• **Action item**
Please write out exactly the lines of the data below from the line holding "EVR_WIN_CURSOR_WRITE (R634). -/" through the line holding "(((s.noteRead t (toChan", and leave out the rest.

(Saved data entries)
··········

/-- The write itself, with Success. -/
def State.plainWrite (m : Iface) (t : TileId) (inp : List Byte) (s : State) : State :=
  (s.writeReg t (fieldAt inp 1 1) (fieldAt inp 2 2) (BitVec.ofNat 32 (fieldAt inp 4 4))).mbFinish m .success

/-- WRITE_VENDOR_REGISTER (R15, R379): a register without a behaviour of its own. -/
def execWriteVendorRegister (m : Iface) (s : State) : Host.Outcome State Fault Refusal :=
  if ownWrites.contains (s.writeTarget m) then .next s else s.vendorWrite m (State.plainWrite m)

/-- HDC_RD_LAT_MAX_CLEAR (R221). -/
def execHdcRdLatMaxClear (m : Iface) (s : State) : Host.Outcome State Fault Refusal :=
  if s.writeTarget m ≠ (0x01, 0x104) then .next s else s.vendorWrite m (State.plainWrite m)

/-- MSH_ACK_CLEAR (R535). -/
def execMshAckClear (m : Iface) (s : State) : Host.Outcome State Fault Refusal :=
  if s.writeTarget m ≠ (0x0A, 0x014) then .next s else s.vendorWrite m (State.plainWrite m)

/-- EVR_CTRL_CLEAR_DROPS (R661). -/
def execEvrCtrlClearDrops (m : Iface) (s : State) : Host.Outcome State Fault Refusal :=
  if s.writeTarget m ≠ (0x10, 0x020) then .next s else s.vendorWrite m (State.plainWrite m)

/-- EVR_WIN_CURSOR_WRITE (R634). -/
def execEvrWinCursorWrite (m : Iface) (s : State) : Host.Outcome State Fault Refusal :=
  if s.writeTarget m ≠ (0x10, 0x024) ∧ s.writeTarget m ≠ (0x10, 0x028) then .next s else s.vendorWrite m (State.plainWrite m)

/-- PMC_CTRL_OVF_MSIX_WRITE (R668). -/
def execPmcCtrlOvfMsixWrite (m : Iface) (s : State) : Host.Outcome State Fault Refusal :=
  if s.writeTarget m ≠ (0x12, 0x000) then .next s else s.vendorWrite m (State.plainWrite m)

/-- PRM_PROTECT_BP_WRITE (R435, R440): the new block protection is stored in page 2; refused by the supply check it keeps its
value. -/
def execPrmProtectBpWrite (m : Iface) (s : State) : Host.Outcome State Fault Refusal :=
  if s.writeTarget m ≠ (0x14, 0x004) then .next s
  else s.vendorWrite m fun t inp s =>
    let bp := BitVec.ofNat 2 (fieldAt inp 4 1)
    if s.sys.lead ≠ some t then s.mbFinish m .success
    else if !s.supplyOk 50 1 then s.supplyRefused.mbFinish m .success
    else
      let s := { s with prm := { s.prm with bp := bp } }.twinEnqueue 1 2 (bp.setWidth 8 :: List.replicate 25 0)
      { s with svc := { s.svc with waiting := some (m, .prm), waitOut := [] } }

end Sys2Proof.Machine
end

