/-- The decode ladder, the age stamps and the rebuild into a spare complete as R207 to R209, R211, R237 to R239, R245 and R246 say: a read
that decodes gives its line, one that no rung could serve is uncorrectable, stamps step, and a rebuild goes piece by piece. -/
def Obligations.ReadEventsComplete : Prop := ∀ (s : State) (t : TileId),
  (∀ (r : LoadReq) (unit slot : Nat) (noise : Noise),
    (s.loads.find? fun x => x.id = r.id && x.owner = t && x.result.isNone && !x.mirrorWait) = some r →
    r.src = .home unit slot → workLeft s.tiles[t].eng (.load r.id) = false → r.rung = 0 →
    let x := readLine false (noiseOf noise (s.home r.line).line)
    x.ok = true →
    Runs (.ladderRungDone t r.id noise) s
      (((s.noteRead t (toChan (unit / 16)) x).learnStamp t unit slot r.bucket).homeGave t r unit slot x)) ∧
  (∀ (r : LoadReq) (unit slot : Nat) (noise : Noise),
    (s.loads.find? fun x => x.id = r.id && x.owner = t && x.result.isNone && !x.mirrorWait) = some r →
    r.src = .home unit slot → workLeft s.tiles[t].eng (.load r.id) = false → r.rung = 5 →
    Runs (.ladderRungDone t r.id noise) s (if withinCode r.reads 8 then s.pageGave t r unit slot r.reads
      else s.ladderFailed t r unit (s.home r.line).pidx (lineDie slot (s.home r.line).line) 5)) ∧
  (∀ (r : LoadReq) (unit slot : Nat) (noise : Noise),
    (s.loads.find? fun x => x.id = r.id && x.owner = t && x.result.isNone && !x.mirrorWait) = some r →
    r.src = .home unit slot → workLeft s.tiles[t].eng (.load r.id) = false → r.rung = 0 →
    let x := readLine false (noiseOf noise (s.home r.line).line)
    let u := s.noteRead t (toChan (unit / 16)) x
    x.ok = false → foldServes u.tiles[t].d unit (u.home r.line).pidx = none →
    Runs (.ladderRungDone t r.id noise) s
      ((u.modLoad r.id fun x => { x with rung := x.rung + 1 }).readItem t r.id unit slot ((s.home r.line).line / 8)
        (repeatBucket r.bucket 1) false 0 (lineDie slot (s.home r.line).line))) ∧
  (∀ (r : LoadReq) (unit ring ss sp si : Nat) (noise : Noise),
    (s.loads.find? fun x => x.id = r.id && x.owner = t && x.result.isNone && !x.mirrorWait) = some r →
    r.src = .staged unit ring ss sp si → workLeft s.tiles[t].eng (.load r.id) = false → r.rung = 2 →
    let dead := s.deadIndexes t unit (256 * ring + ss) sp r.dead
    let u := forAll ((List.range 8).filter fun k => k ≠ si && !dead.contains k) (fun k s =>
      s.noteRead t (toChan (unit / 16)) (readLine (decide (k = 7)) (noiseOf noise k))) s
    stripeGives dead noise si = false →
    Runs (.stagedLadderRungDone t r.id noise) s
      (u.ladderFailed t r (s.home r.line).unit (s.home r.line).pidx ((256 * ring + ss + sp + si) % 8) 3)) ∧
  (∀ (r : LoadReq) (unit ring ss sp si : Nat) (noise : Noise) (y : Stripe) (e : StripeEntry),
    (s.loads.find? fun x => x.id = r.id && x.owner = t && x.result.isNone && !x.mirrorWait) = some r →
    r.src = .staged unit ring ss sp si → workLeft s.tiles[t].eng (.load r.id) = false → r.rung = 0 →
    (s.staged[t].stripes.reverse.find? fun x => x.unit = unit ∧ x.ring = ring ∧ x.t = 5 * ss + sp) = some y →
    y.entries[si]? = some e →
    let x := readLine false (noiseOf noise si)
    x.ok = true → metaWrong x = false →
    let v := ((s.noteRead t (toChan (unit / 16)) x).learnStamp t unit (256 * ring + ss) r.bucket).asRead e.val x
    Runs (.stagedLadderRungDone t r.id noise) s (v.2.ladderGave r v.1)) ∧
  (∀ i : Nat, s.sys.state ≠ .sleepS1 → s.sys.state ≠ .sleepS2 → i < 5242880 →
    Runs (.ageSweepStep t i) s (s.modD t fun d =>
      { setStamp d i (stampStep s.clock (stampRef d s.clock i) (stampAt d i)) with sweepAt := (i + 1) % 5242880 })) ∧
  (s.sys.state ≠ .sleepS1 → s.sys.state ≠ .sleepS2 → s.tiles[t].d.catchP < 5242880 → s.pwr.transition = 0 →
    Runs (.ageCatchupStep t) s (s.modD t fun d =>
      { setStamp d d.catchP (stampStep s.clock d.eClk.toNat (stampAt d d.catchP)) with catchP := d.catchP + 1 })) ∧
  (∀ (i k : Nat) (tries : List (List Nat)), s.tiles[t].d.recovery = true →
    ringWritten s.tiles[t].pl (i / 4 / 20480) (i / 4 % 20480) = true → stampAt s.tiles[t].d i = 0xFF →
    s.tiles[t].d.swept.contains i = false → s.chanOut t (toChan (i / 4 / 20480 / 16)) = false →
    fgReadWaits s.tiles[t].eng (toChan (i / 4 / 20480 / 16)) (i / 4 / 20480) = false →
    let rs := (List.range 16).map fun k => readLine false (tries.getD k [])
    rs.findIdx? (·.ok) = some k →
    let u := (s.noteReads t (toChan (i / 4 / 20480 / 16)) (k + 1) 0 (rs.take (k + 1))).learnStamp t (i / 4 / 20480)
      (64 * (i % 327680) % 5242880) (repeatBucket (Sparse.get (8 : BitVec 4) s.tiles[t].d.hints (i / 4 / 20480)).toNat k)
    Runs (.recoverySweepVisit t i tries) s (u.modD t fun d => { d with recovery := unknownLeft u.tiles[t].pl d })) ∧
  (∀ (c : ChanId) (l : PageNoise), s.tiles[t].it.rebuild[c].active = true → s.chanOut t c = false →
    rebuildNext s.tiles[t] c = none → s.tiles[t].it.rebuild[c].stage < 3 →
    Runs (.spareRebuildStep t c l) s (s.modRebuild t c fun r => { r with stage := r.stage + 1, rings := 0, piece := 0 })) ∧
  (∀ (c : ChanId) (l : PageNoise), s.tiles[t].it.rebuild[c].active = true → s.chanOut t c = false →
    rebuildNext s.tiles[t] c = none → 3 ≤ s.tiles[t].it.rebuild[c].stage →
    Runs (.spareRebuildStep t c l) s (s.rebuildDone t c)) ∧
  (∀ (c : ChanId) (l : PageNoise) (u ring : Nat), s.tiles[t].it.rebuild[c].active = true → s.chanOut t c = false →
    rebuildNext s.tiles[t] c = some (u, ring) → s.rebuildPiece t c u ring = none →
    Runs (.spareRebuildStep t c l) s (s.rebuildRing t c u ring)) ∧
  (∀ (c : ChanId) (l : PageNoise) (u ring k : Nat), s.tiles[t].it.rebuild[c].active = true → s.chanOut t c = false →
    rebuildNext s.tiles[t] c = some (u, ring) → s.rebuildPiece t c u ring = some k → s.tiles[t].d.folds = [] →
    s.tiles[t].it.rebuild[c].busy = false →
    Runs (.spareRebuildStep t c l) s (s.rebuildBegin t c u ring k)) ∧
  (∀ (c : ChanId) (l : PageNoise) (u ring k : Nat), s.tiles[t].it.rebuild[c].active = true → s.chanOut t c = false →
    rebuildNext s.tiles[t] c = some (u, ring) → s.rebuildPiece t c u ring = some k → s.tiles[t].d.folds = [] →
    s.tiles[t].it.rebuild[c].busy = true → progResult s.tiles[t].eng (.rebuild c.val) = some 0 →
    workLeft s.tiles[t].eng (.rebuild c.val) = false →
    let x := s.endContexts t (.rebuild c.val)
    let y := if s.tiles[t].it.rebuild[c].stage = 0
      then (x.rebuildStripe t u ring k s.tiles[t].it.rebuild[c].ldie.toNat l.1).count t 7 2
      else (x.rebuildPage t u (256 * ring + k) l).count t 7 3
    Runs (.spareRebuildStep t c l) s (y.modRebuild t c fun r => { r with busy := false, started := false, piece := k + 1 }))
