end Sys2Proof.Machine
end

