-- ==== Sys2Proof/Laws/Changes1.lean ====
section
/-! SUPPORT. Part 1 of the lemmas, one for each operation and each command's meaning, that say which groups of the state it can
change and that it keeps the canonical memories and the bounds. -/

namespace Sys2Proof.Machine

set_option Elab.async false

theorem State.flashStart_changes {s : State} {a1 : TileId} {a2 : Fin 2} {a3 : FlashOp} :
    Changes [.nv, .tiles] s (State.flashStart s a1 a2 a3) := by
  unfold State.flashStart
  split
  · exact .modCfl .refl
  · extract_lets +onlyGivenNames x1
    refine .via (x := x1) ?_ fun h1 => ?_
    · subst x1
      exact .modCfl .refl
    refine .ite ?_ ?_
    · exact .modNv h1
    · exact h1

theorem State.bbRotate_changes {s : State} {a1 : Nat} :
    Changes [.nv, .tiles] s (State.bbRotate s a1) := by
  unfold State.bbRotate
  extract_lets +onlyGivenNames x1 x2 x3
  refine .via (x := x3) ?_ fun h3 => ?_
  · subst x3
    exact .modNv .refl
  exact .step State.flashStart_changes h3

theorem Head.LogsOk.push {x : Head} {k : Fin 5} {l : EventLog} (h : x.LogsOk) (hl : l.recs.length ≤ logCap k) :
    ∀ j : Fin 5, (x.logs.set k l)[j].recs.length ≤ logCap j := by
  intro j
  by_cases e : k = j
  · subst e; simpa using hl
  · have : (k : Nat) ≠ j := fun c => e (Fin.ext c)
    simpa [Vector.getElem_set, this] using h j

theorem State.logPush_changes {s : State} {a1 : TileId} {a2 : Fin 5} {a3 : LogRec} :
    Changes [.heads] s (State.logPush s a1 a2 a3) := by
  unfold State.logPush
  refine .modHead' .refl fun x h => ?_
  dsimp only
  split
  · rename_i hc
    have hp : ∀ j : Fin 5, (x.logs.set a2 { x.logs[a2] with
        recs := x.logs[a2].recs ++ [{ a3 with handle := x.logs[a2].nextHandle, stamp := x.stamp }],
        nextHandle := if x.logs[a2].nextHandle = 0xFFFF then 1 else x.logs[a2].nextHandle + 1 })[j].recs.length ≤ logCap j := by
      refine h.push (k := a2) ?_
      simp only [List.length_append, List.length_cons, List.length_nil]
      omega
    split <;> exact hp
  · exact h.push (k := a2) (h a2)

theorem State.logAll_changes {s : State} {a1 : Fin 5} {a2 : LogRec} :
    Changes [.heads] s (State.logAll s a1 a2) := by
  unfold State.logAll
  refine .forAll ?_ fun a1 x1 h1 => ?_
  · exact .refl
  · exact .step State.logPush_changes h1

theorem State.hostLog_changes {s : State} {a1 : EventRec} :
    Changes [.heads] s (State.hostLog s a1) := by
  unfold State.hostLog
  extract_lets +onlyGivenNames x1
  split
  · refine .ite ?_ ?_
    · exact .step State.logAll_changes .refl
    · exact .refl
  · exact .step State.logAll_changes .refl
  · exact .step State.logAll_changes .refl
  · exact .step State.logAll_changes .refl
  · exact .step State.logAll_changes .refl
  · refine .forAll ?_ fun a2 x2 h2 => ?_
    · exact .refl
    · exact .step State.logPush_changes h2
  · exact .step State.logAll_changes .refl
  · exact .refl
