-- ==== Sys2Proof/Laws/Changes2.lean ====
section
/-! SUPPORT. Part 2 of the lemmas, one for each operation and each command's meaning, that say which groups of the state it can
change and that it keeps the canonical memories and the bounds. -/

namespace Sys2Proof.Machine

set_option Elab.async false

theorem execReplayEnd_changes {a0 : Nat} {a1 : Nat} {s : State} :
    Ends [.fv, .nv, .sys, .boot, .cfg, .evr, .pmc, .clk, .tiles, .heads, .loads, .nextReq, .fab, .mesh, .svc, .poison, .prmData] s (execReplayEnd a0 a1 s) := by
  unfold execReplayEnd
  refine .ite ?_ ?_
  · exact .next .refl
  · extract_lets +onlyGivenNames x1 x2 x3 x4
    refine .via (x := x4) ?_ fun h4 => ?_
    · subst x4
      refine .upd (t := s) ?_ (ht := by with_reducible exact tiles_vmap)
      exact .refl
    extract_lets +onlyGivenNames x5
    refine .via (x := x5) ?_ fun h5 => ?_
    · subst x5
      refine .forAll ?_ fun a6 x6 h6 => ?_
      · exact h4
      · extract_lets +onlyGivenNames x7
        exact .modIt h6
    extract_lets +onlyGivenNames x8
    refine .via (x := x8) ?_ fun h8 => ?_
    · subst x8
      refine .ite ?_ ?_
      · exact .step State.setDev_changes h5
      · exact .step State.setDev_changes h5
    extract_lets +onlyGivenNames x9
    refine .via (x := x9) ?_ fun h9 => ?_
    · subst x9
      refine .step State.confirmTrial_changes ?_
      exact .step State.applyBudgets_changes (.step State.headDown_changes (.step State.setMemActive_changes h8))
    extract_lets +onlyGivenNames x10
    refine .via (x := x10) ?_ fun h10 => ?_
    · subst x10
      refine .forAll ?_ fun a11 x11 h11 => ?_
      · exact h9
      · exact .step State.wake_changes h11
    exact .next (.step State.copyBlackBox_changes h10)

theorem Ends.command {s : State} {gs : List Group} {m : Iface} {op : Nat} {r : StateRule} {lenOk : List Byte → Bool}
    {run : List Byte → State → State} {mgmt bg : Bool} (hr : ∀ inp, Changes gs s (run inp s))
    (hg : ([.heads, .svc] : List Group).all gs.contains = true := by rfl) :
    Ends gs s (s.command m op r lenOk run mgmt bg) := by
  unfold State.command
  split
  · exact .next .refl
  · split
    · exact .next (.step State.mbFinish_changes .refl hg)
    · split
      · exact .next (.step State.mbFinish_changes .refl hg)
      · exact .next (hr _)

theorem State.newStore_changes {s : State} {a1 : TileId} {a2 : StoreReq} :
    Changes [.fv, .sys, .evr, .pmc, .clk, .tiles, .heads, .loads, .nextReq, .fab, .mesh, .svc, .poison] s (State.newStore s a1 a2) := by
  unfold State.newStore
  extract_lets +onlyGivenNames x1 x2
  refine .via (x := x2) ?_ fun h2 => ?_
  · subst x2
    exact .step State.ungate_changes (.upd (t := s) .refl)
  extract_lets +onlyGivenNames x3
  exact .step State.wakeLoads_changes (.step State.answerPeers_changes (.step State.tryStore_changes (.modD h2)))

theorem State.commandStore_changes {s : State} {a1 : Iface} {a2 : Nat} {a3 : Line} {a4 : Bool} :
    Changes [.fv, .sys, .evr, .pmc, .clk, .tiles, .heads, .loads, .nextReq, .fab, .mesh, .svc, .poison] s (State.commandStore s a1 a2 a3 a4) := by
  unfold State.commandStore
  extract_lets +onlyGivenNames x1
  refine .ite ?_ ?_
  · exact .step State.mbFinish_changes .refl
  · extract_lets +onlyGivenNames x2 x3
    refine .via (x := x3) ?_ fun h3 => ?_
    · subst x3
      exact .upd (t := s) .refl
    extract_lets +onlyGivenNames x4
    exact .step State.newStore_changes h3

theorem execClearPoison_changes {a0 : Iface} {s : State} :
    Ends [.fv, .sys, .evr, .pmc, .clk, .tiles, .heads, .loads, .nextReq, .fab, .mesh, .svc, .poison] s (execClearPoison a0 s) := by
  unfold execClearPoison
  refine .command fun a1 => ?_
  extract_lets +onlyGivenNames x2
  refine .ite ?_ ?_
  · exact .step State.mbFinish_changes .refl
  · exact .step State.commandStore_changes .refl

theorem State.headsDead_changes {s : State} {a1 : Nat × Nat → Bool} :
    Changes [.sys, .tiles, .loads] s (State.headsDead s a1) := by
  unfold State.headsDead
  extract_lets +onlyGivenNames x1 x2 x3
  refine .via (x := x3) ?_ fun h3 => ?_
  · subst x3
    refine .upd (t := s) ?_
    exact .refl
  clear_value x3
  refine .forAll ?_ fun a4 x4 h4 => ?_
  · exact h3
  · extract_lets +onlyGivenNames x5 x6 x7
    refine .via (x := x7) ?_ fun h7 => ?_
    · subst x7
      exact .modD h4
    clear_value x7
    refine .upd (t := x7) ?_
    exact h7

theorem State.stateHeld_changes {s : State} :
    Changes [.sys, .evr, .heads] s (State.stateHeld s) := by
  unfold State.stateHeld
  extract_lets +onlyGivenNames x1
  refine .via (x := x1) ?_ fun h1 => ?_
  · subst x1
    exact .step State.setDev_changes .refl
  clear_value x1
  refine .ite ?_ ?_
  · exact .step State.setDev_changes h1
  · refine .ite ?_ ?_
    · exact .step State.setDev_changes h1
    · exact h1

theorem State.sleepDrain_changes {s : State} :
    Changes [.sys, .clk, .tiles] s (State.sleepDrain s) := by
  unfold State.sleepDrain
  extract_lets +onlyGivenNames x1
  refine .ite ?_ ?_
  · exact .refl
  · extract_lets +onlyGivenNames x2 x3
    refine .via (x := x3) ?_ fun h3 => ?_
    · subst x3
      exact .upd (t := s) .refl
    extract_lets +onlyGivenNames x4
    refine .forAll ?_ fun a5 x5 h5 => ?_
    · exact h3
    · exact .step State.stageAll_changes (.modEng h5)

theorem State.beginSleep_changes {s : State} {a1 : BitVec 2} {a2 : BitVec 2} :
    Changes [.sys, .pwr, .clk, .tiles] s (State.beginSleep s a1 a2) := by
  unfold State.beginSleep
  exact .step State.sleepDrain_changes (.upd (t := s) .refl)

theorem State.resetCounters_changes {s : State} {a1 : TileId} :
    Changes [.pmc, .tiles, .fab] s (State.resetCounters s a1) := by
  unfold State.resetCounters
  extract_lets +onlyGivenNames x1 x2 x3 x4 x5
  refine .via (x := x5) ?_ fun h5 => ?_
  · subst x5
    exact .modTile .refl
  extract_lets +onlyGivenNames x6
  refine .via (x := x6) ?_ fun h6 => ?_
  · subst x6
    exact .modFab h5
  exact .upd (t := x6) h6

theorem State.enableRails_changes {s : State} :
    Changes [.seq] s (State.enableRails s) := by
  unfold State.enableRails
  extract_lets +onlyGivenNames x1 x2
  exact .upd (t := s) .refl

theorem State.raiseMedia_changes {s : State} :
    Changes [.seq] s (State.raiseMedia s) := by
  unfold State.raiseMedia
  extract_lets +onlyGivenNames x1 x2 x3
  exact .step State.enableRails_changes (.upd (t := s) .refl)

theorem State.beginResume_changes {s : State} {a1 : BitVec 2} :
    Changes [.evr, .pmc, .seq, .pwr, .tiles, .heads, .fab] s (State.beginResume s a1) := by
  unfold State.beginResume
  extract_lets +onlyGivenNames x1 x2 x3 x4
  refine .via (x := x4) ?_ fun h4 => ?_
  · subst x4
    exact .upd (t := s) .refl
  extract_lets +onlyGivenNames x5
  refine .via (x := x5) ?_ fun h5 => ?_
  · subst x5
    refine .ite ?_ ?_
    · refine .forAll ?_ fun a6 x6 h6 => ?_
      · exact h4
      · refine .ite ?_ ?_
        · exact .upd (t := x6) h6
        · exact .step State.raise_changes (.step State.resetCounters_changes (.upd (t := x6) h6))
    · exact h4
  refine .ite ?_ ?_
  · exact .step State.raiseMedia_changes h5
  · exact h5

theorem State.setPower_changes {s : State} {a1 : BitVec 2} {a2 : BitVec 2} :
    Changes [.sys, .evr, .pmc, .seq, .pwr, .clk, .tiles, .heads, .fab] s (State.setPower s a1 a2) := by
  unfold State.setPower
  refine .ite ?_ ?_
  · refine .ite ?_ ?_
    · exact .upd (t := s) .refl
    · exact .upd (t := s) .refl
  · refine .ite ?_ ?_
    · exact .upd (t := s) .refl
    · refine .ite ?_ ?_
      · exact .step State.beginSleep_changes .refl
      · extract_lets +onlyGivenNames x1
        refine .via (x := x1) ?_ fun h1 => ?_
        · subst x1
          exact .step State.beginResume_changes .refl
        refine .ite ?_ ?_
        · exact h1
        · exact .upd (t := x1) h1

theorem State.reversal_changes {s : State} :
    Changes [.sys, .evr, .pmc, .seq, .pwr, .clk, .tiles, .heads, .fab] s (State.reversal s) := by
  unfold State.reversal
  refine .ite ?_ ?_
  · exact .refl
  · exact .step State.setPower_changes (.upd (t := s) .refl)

··········

• **Finished task**
/-- EVR_WIN_CURSOR_WRITE (R634). -/
def execEvrWinCursorWrite (m : Iface) (s : State) : Host.Outcome State Fault Refusal :=
  if s.writeTarget m ≠ (0x10, 0x024) ∧ s.writeTarget m ≠ (0x10, 0x028) then .next s else s.vendorWrite m (State.plainWrite m)

/-- PMC_CTRL_OVF_MSIX_WRITE (R668). -/
def execPmcCtrlOvfMsixWrite (m : Iface) (s : State) : Host.Outcome State Fault Refusal :=
  if s.writeTarget m ≠ (0x12, 0x000) then .next s else s.vendorWrite m (State.plainWrite m)

/-- PRM_PROTECT_BP_WRITE (R435, R440): the new block protection is stored in page 2; refused by the supply check it keeps its
value. -/
def execPrmProtectBpWrite (m : Iface) (s : State) : Host.Outcome State Fault Refusal :=
  if s.writeTarget m ≠ (0x14, 0x004) then .next s
  else s.vendorWrite m fun t inp s =>
    let bp := BitVec.ofNat 2 (fieldAt inp 4 1)
    if s.sys.lead ≠ some t then s.mbFinish m .success
    else if !s.supplyOk 50 1 then s.supplyRefused.mbFinish m .success
    else
      let s := { s with prm := { s.prm with bp := bp } }.twinEnqueue 1 2 (bp.setWidth 8 :: List.replicate 25 0)
      { s with svc := { s.svc with waiting := some (m, .prm), waitOut := [] } }

end Sys2Proof.Machine
end

/-- The decode ladder, the age stamps and the rebuild into a spare complete as R207 to R209, R211, R237 to R239, R245 and R246 say: a read
that decodes gives its line, one that no rung could serve is uncorrectable, stamps step, and a rebuild goes piece by piece. -/
def Obligations.ReadEventsComplete : Prop := ∀ (s : State) (t : TileId),
  (∀ (r : LoadReq) (unit slot : Nat) (noise : Noise),
    (s.loads.find? fun x => x.id = r.id && x.owner = t && x.result.isNone && !x.mirrorWait) = some r →
    r.src = .home unit slot → workLeft s.tiles[t].eng (.load r.id) = false → r.rung = 0 →
    let x := readLine false (noiseOf noise (s.home r.line).line)
    x.ok = true →
    Runs (.ladderRungDone t r.id noise) s
      (((s.noteRead t (toChan (unit / 16)) x).learnStamp t unit slot r.bucket).homeGave t r unit slot x)) ∧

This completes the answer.